The analysis gives a retrospective take a look at how LTHs behaved in earlier value climbs: “LTHs accumulated BTC from $15k to $25k, before selling to new market entrants (short-term holders) who bid the price up to the next ‘step’. They did the same from $25k to $40k, from $40k to $65k, and from $65k to the ~$95,000 range we find ourselves in now.”
Consorti notes that LTHs have currently turned again into web accumulators.

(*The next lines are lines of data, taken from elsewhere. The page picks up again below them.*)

-- ==== Sys2Proof/Machine/Flags.lean ====
section
/-!
DEFINITION. The flags the part raises in notices: the value of each kind of notice (R181).
-/
namespace Sys2Proof.Machine

/-- The value of a notice of the given high and low bytes (R181). -/
def noticeValue (hi lo : Byte) : Word := wordOf hi lo

/-- MONITOR: acknowledged and snapshot-held flags, and the state (R107, R181). -/
def Monitor.noticeWord (m : Monitor) : Word :=
  noticeValue (flagByte [m.acked, m.snapshot.isSome]) (byte (monitorCode m.state))

/-- DRUM: the lost flag and the state (R61, R181). -/
def Drum.noticeWord (d : Drum) : Word :=
  noticeValue (flagByte [d.lost]) (byte (drumCode d.state))

/-- STORE: the address of the failed word (R166, R181). -/
def storeWord (address : Nat) : Word := noticeValue 0 (byte address)

/-- The completed mask, bit k for Gk (R92). -/
def Sweep.mask (w : Sweep) : Byte := flagByte w.completed.toList

/-- SWEEP: the start cause and the completed mask (R92, R181). -/
def Sweep.noticeWord (w : Sweep) : Word := noticeValue (byte (causeCode w.cause)) w.mask

/-- POWER: the cause and the new power state (R163, R181). -/
def powerWord (cause : Nat) (state : PowerState) : Word := noticeValue (byte cause) (byte (powerCode state))

/-- The start-up flags of STARTUP and Status Read (R156, R181). -/
def PowerControl.startupByte (p : PowerControl) : Byte :=
  flagByte [p.headerDefaulted, p.ringEmpty, p.serviceDefaulted, p.clockLost]

/-- STARTUP (R156, R181). -/
def PowerControl.startupWord (p : PowerControl) : Word := noticeValue 0 p.startupByte

/-- TRIP: the off-duration in whole minutes, clamped to 65,535 (R68, R181). -/
def tripWord (off : Nat) : Word := BitVec.ofNat 16 (min (off / 60) 65535)

end Sys2Proof.Machine
end

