-- ==== Sys2Proof/Certificates/Slice0/Obligations.lean ====
section
/-!
DEFINITION. The statements about the NZ-4810 that the provers are asked for.

A statement of an event says what it does when it is due, and that it changes nothing when it is not; a statement of a
request says what the part does when it is served at once (`State.ready`), in each of its answered and refused forms.
-/

open Sys2Proof Sys2Proof.Machine

/-! ## The machine -/

/-- A command at the front of the queue leaves it and is carried out with the queue's rest; with no command
waiting a step changes nothing (log entry 16). -/
def Obligations.StepTakesFrontCommand : Prop :=
  (∀ (c : Instr) (s : State) (rest : List Instr),
    s.pending = c :: rest → step s = exec c { s with pending := rest }) ∧
  (∀ s : State, s.pending = [] → step s = .next s)

/-- The state right after power-on reset meets every law stated below: distinct notices, residues below their
moduli, a sound EEPROM port, sound gauges, sleep, chime queue, warning actions, service states and drum. -/
def Obligations.ResetMeetsTheLaws : Prop :=
  State.reset.noticesDistinct ∧ State.reset.residuesSound ∧ State.reset.accum.total ≤ 99999999 ∧
  State.reset.sleepSound ∧ State.reset.chimeSound ∧ State.reset.warningsSound ∧ State.reset.serviceSound ∧
  State.reset.gaugesSound ∧ State.reset.drumSound ∧ State.reset.eepromSound

/-- A part held in reset stands still: every command but a power-on reset and the release of RESETN gives the same
state again (R155; the model's reading, log entry 28). -/
def Obligations.HeldPartStandsStill : Prop :=
  ∀ (c : Instr) (s : State), s.power.state = .held →
    (∀ di ign pulse lrate drumfit, c ≠ .powerOnReset di ign pulse lrate drumfit) → c ≠ .resetnRelease →
    exec c s = .next s

/-! ## Laws that every step keeps -/

/-- The law of the Notice Queue: from any state whose queue holds no two notices with one key, every step leaves a
queue that holds no two notices with one key, and so never more than 44. A posting joins at the back when its key has
no notice pending, and else replaces the value in place; ATTN is low exactly while the queue is not empty. -/
def Obligations.NoticeQueueLaw : Prop :=
  (∀ s t : State, s.noticesDistinct → step s = .next t → t.noticesDistinct ∧ t.notices.length ≤ 44) ∧
  (∀ (s : State) (key : NoticeKey) (value : Word), (∀ n ∈ s.notices, n.key ≠ key) →
    s.notify key value = { s with notices := s.notices ++ [{ key := key, value := value }] }) ∧
  (∀ (s : State) (value : Word) (front rest : List Notice) (n : Notice), s.noticesDistinct →
    s.notices = front ++ n :: rest →
    s.notify n.key value = { s with notices := front ++ { key := n.key, value := value } :: rest }) ∧
  ∀ s : State, s.attnLow = true ↔ s.notices ≠ []

/-- The first law of the accumulators: from any state with sound constants and residues below their moduli (and 0
in a part held in reset), every step, a change of the vehicle constants included, leaves sound constants and each
residue below its modulus. -/
def Obligations.ResidueLaw : Prop :=
  ∀ s t : State, s.residuesSound → step s = .next t → t.residuesSound

/-- The law of the odometer total: in every step other than a power-on reset and the reading of the ring at the
release of RESETN the total stays as it was or grows by one DU, rolling from 99,999,999 to 0, and no step takes it
above 99,999,999. -/
def Obligations.OdometerLaw : Prop :=
  ∀ s t : State, s.accum.total ≤ 99999999 → step s = .next t →
    t.accum.total ≤ 99999999 ∧
    ((∀ di ign pulse lrate drumfit, s.pending.head? ≠ some (.powerOnReset di ign pulse lrate drumfit)) →
      s.pending.head? ≠ some .resetnRelease →
      t.accum.total = s.accum.total ∨
        t.accum.total = if s.accum.total = 99999999 then 0 else s.accum.total + 1)

/-- The law of sleep: every step keeps that a part that is not awake has no chime request, every gauge PARKED, an
idle EEPROM port with nothing waiting and no drum that owes steps but one in FAULT or ABSENT, together with what
holds that up: the bulb check runs in RUN alone, an ASLEEP part has no frame or reply, and a part in INIT holds only
frames that came in INIT. -/
def Obligations.SleepLaw : Prop :=
  ∀ s t : State, s.sleepSound → step s = .next t → t.sleepSound

/-- The law of the chime queue: every step keeps that no two requests have one source, so that there are never more
than 26, that a request is PLAYING exactly while the sequencer plays, and then one alone, and that no request stands
while the sequencer is IDLE. -/
def Obligations.ChimeQueueLaw : Prop :=
  ∀ s t : State, s.chimeSound → step s = .next t → t.chimeSound ∧ t.chime.queue.length ≤ 26

/-- The law of warning actions: every step keeps that a monitor that is OFF, CLEAR or PENDING and a service item in
OK, EARLY or DISABLED hold no lamp claim, and no chime request other than a PLAYING one under the stop order
WITHDRAW, and that a claim stands on the source's own lamp. -/
def Obligations.WarningActionsLaw : Prop :=
  ∀ s t : State, s.chimeSound → s.warningsSound → step s = .next t → t.warningsSound

/-- The law of service state: every step keeps that each item stands in the state its settings and counts give, and
an item whose settings a step leaves as they were and whose counts it does not lower does not fall in state. -/
def Obligations.ServiceStateLaw : Prop :=
  ∀ s t : State, s.serviceSound → step s = .next t →
    t.serviceSound ∧
    ∀ k : Fin 6, t.service[k].config = s.service[k].config → s.service[k].sinceDu ≤ t.service[k].sinceDu →
      s.service[k].sinceDays ≤ t.service[k].sinceDays → s.service[k].sinceKr ≤ t.service[k].sinceKr →
      serviceCode s.service[k].state ≤ serviceCode t.service[k].state

/-- The law of gauge motion: every step keeps every gauge's position and target within 0 to 16,383 and SYNC's filter ON
for the falling edge, and no step but a power-on reset moves a gauge by more than its r_hi. -/
def Obligations.GaugeMotionLaw : Prop :=
  ∀ s t : State, s.gaugesSound → step s = .next t →
    t.gaugesSound ∧
    ((∀ di ign pulse lrate drumfit, s.pending.head? ≠ some (.powerOnReset di ign pulse lrate drumfit)) →
      ∀ k : Fin 6, t.gauge.gauges[k].p ≤ s.gauge.gauges[k].p + s.gauge.gauges[k].config.rHi ∧
        s.gauge.gauges[k].p ≤ t.gauge.gauges[k].p + s.gauge.gauges[k].config.rHi)

/-- The law of the drum debt and the drum's other counts: every step keeps the debt at most 65,535, r_s below 5, the
position, the counts and the phase within their ranges, no debt in IDLE, a debt and energised coils in STEPPING, and
an ABSENT drum at the values of its power-on reset. And debt and steps keep pace with the DU: in every step of a part
with a drum, but for a power-on reset, r_s and five times the debt and the step taken grow by the DU emitted, unless a
step is lost, with the debt and r_s full, which alone sets the lost flag. A DU is seen in the total's change, which the
reading of the ring at the release of RESETN is not, and a step in the phase's. -/
def Obligations.DrumLaw : Prop :=
  ∀ s t : State, s.drumSound → step s = .next t →
    t.drumSound ∧
    ((∀ di ign pulse lrate drumfit, s.pending.head? ≠ some (.powerOnReset di ign pulse lrate drumfit)) →
      (t.drum.state = .absent ↔ s.drum.state = .absent) ∧
      (s.drum.state ≠ .absent →
        let du := if s.pending.head? = some .resetnRelease ∨ t.accum.total = s.accum.total then 0 else 1
        let taken := if t.drum.phase = s.drum.phase then 0 else 1
        let full := du = 1 ∧ s.accum.rs = 4 ∧ s.drum.debt = 65535
        (¬ full → t.accum.rs + 5 * (t.drum.debt + taken) = s.accum.rs + 5 * s.drum.debt + du ∧
          t.drum.lost = s.drum.lost) ∧
        (full → t.accum.rs = 0 ∧ t.drum.debt = 65535 ∧ taken = 0 ∧ t.drum.lost = true)))

/-- The law of the presented range: in every step that finds a presented range and leaves one, the range rises by at
most 1 km unless measured SPEED is 0 with validity VALID. -/
def Obligations.PresentedRangeLaw : Prop :=
  ∀ (s t : State) (p q : Nat), step s = .next t → s.trip.presented = some p → t.trip.presented = some q →
    s.measured 0 ≠ (0, .valid) → q ≤ p + 1

/-- The EEPROM port stays sound in every step: the contents stay in canonical form inside the device, and so do the
words in flight and the host words that wait. Only the word in flight can change in the device: every other address
reads as before. -/
def Obligations.EepromKept : Prop :=
  ∀ s t : State, s.eepromSound → step s = .next t →
    t.eepromSound ∧
    ∀ a : Nat, (∀ (f : Flight) (w : Word) (rest : List (Nat × Word)),
        s.eeprom.flight = some f → f.words ≠ (a, w) :: rest) →
      readWord t.eeprom.memory a = readWord s.eeprom.memory a

/-! ## Power and time -/

/-- A power-on reset puts every block at the values of its chapter, the straps and the first samples of IGN, DI0 to
DI11, the pulse pins and SYNC taken from the command. The EEPROM's words are kept, but for the one in flight, which holds
whatever the device left in it, a free value with which a record never passes its check (the model's choices where the
data book gives no value: log entries 1, 4, 9, 14, 24, 39, 41, 42 and 44). -/
def Obligations.PowerOnResetResult : Prop :=
  ∀ (s : State) (di : BitVec 12) (ign : Bool) (pulse : BitVec 5) (lrate drumfit : Bool), ∃ t : State,
    exec (.powerOnReset di ign pulse lrate drumfit) s = .next t ∧
    (∀ k : Fin 12, t.discretes.inputs[k] =
      { Discrete.initial with level := di.getLsbD k.val, pin := di.getLsbD k.val }) ∧
    t.discretes.ign = { level := ign, timer := 0, pin := ign } ∧
    (s.eeprom.flight = none → t.eeprom.memory = s.eeprom.memory ∧ t.freeCount = s.freeCount) ∧
    (∀ (f : Flight) (a : Nat) (w : Word) (rest : List (Nat × Word)),
      s.eeprom.flight = some f → f.words = (a, w) :: rest →
      tornAt s.eeprom.memory t.eeprom.memory a (Config.leftWord s.freeCount) ∧ t.freeCount = s.freeCount + 1) ∧
    t = { State.reset with
            power := { State.reset.power with state := .held, linger := .stopped, offDuration := none,
                                              lrate := lrate, drumfit := drumfit },
            pulse := { PulseUnit.initial with
                         spd := { PulseInput.initial with pin := pulse.getLsbD 0 },
                         tac := { PulseInput.initial with pin := pulse.getLsbD 1 },
                         inj := { PulseInput.initial with pin := pulse.getLsbD 2 },
                         idx := { PulseInput.initial with pin := pulse.getLsbD 3 } },
            gauge := { State.reset.gauge with
                         sync := { PulseInput.initial with selection := true, pin := pulse.getLsbD 4 } },
            discretes := t.discretes,
            drum := { State.reset.drum with state := if drumfit then .idle else .absent },
            eeprom := { memory := t.eeprom.memory, queue := [], flight := none },
            freeCount := t.freeCount, pending := s.pending }

/-- The release of RESETN begins INIT and reads the header, the ring and the service block: the constants, the range
basis, the total, the ring's position and the items' counts are set from the device's words, or from the defaults
with the start-up flag, and nothing else changes (log entry 37: the three reads are taken with the release). The service
block is valid when its nineteen words sum to 0xA5A5 modulo 65,536 and each since_days word is at most 4095. The model's
choices: with the ring empty the newest value, which has no slot, is 0 (log entry 4), and a part not held in reset is left
as it stands (log entry 5). -/
def Obligations.ReleaseReadsTheEeprom : Prop :=
  (∀ m : Memory, serviceBlockValid m = true ↔
    ((List.range 19).map fun k => (readWord m (31 + k)).toNat).sum % 65536 = 0xA5A5 ∧
    ∀ k : Nat, k < 6 → (readWord m (32 + 3 * k)).toNat ≤ 4095) ∧
  ∀ s : State,
    (s.power.state ≠ .held → exec .resetnRelease s = .next s) ∧
    (s.power.state = .held → ∃ t : State, exec .resetnRelease s = .next t ∧
      t.consts = (headerConstants s.eeprom.memory).getD .initial ∧
      (∀ slot value, newestRecord s.eeprom.memory = some (slot, value) →
        t.accum.total = value ∧ t.accum.newestSlot = some slot ∧ t.accum.newestValue = value) ∧
      (newestRecord s.eeprom.memory = none →
        t.accum.total = 0 ∧ t.accum.newestSlot = none ∧ t.accum.newestValue = 0) ∧
      (∀ k : Fin 6, t.service[k] =
        { s.service[k] with
            sinceDu := if serviceBlockValid s.eeprom.memory then
                         (readWord s.eeprom.memory (31 + 3 * k.val)).toNat * 100 else 0,
            sinceDays := if serviceBlockValid s.eeprom.memory then
                           (readWord s.eeprom.memory (32 + 3 * k.val)).toNat else 0,
            sinceKr := if serviceBlockValid s.eeprom.memory then
                         (readWord s.eeprom.memory (33 + 3 * k.val)).toNat else 0 }) ∧
      t = { s with
              power := { s.power with
                           state := .init, headerDefaulted := (headerConstants s.eeprom.memory).isNone,
                           ringEmpty := (newestRecord s.eeprom.memory).isNone,
                           serviceDefaulted := !serviceBlockValid s.eeprom.memory, clockLost := true },
              consts := t.consts,
              trip := { s.trip with rbDist := 10000, rbFuel := t.consts.consumption * 100 },
              accum := { s.accum with total := t.accum.total, newestSlot := t.accum.newestSlot,
                                      newestValue := t.accum.newestValue },
              service := t.service })
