-- ==== Sys2Proof/Laws/Pulse.lean ====
section
/-!
SUPPORT. What the filters of the pulse inputs and the drum's coil hold do, and the SERVICE word: each definition's small
lemmas.
-/
namespace Sys2Proof.Machine

/-! ## The pulse inputs, field by field -/

@[simp] theorem PulseInput.edge_accepted (p : PulseInput) (t : Stamp) : (p.edge t).accepted = !p.selection := rfl
@[simp] theorem PulseInput.edge_pin (p : PulseInput) (t : Stamp) : (p.edge t).pin = !p.selection := rfl
@[simp] theorem PulseInput.edge_pending (p : PulseInput) (t : Stamp) : (p.edge t).pending = none := rfl
@[simp] theorem PulseInput.edge_stood (p : PulseInput) (t : Stamp) : (p.edge t).stood = some t := rfl
@[simp] theorem PulseInput.edge_selection (p : PulseInput) (t : Stamp) : (p.edge t).selection = p.selection := rfl
@[simp] theorem PulseInput.edge_filterOn (p : PulseInput) (t : Stamp) : (p.edge t).filterOn = p.filterOn := rfl
@[simp] theorem PulseInput.toggle_accepted (p : PulseInput) (t : Stamp) : (p.toggle t).accepted = !p.accepted := rfl
@[simp] theorem PulseInput.toggle_pin (p : PulseInput) (t : Stamp) : (p.toggle t).pin = !p.accepted := rfl
@[simp] theorem PulseInput.toggle_pending (p : PulseInput) (t : Stamp) : (p.toggle t).pending = none := rfl
@[simp] theorem PulseInput.toggle_stood (p : PulseInput) (t : Stamp) : (p.toggle t).stood = some t := rfl
@[simp] theorem PulseInput.toggle_selection (p : PulseInput) (t : Stamp) : (p.toggle t).selection = p.selection := rfl
@[simp] theorem PulseInput.toggle_filterOn (p : PulseInput) (t : Stamp) : (p.toggle t).filterOn = p.filterOn := rfl
@[simp] theorem PulseInput.enable_accepted (p : PulseInput) (t : Stamp) : (p.enable t).accepted = p.pin := rfl
@[simp] theorem PulseInput.enable_pin (p : PulseInput) (t : Stamp) : (p.enable t).pin = p.pin := rfl
@[simp] theorem PulseInput.enable_pending (p : PulseInput) (t : Stamp) : (p.enable t).pending = none := rfl
@[simp] theorem PulseInput.enable_stood (p : PulseInput) (t : Stamp) : (p.enable t).stood = some t := rfl
@[simp] theorem PulseInput.enable_selection (p : PulseInput) (t : Stamp) : (p.enable t).selection = p.selection := rfl
@[simp] theorem PulseInput.enable_filterOn (p : PulseInput) (t : Stamp) : (p.enable t).filterOn = p.filterOn := rfl
@[simp] theorem PulseInput.disable_accepted (p : PulseInput) : p.disable.accepted = p.accepted := rfl
@[simp] theorem PulseInput.disable_pin (p : PulseInput) : p.disable.pin = p.pin := rfl
@[simp] theorem PulseInput.disable_pending (p : PulseInput) : p.disable.pending = none := rfl
@[simp] theorem PulseInput.disable_stood (p : PulseInput) : p.disable.stood = none := rfl
@[simp] theorem PulseInput.disable_selection (p : PulseInput) : p.disable.selection = p.selection := rfl
@[simp] theorem PulseInput.disable_filterOn (p : PulseInput) : p.disable.filterOn = p.filterOn := rfl

/-! ## The filters -/

/-- A stamp has passed exactly when it is now or more than two ticks ahead. -/
theorem countsTo_eq_zero_iff (e t : Stamp) : countsTo e t = 0 ↔ span e t = 0 ∨ 512 < span e t := by
  unfold countsTo Config.frefPerTick
  split <;> omega

/-- A wait is at most two ticks. -/
theorem countsTo_le (e t : Stamp) : countsTo e t ≤ 512 := by
  unfold countsTo Config.frefPerTick
  split <;> omega

/-- Settling a filter completes a pending change back that has stood for its width, and does nothing else. -/
theorem PulseInput.settle_cases (p : PulseInput) (t : Stamp) :
    (∃ d, p.pending = some d ∧ p.accepted = (!p.selection) ∧ p.width ≤ span t d ∧
      p.settle t = { p with accepted := p.selection, pending := none,
                            stood := some (d + BitVec.ofNat 24 (p.changeWait 1 d)) }) ∨
    p.settle t = p := by
  unfold PulseInput.settle
  split
  · exact .inr rfl
  · next d hd =>
    split
    · next h => exact .inl ⟨d, hd, h.1, h.2, rfl⟩
    · exact .inr rfl

@[simp] theorem PulseInput.settle_selection (p : PulseInput) (t : Stamp) : (p.settle t).selection = p.selection := by
  rcases p.settle_cases t with ⟨d, -, -, -, h⟩ | h <;> simp [h]
@[simp] theorem PulseInput.settle_filterOn (p : PulseInput) (t : Stamp) : (p.settle t).filterOn = p.filterOn := by
  rcases p.settle_cases t with ⟨d, -, -, -, h⟩ | h <;> simp [h]
@[simp] theorem PulseInput.settle_pin (p : PulseInput) (t : Stamp) : (p.settle t).pin = p.pin := by
  rcases p.settle_cases t with ⟨d, -, -, -, h⟩ | h <;> simp [h]
@[simp] theorem PulseInput.settle_width (p : PulseInput) (t : Stamp) : (p.settle t).width = p.width := by
  simp [PulseInput.width]

/-- A pin that a tick finds away from the accepted level is a pending change, and one found there discards it (R1). -/
theorem PulseInput.sample_pending (p : PulseInput) (b : Bool) (t : Stamp) :
    (p.sample b t).pending = if b = p.accepted then none else some (p.pending.getD t) := by
  unfold PulseInput.sample
  split <;> rfl

@[simp] theorem PulseInput.sample_accepted (p : PulseInput) (b : Bool) (t : Stamp) :
    (p.sample b t).accepted = p.accepted := by
  unfold PulseInput.sample
  split <;> rfl
@[simp] theorem PulseInput.sample_pin (p : PulseInput) (b : Bool) (t : Stamp) : (p.sample b t).pin = b := by
  unfold PulseInput.sample
  split <;> rfl
@[simp] theorem PulseInput.watch_pin (p : PulseInput) (e b : Bool) (t : Stamp) : (p.watch e b t).pin = b := by
  unfold PulseInput.watch
  split <;> simp

/-- From the level an active edge leaves, an edge waits for one change. -/
theorem PulseInput.edgeWait_of_eq {p : PulseInput} (h : p.accepted = p.selection) (t : Stamp) :
    p.edgeWait t = p.changeWait 1 t := by
  simp [PulseInput.edgeWait, h]

@[simp] theorem State.advancePulse_time (s : State) (b : BitVec 8) :
    (s.advancePulse b).time = (s.advance b).time := rfl
@[simp] theorem State.advancePulse_now (s : State) (b : BitVec 8) : (s.advancePulse b).now = (s.advance b).now := rfl
@[simp] theorem State.advancePulse_pulse (s : State) (b : BitVec 8) :
    (s.advancePulse b).pulse = s.pulse.settle (s.advance b).now := rfl
@[simp] theorem PulseUnit.settle_inj (u : PulseUnit) (t : Stamp) : (u.settle t).inj = u.inj := rfl
@[simp] theorem PulseUnit.settle_spdWindow (u : PulseUnit) (t : Stamp) : (u.settle t).spdWindow = u.spdWindow := rfl
@[simp] theorem PulseUnit.settle_tacWindow (u : PulseUnit) (t : Stamp) : (u.settle t).tacWindow = u.tacWindow := rfl
@[simp] theorem PulseUnit.settle_onTime (u : PulseUnit) (t : Stamp) : (u.settle t).onTime = u.onTime := rfl
@[simp] theorem PulseUnit.settle_injMark (u : PulseUnit) (t : Stamp) : (u.settle t).injMark = u.injMark := rfl
@[simp] theorem PulseUnit.settle_windowClock (u : PulseUnit) (t : Stamp) : (u.settle t).windowClock = u.windowClock := rfl

/-! ## The filters as the statements spell them out -/

theorem PulseInput.changeWait_eq (p : PulseInput) (n : Nat) (t : Stamp) : p.changeWait n t = changeDelay p n t := rfl

theorem PulseInput.edgeWait_eq (p : PulseInput) (t : Stamp) : p.edgeWait t = edgeDelay p t := rfl

theorem PulseInput.settle_eq (p : PulseInput) (t : Stamp) : p.settle t = settledAt p t := by
  have h : (p.accepted = !p.selection) ↔ p.accepted ≠ p.selection := by
    cases p.accepted <;> cases p.selection <;> decide
  unfold PulseInput.settle settledAt
  simp only [h]
  rfl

Although the shift is slight, he contends this habits normally marks the tail finish of consolidation earlier than one other breakout.
The researcher additionally factors to a current $1.4 billion Ethereum hack on Bybit—allegedly the most important in crypto’s historical past—as an element momentarily knocking bitcoin off an try to interrupt out of its falling wedge sample. Despite the market disruption, bitcoin solely slipped 1.75% on the day, which Consorti says is a testomony to the main BTC’s “outright strength” and diminishing correlation to broader crypto property.
Overall, Consorti expects the falling wedge to “resolve itself by the first week of March,” barring further black swan occasions. He additionally observes that Bitcoin’s present consolidation zone could stretch past 101 days, cautioning that “maximum pain in the market” may see it lengthen to 236 days, mirroring final summer time’s protracted consolidation interval.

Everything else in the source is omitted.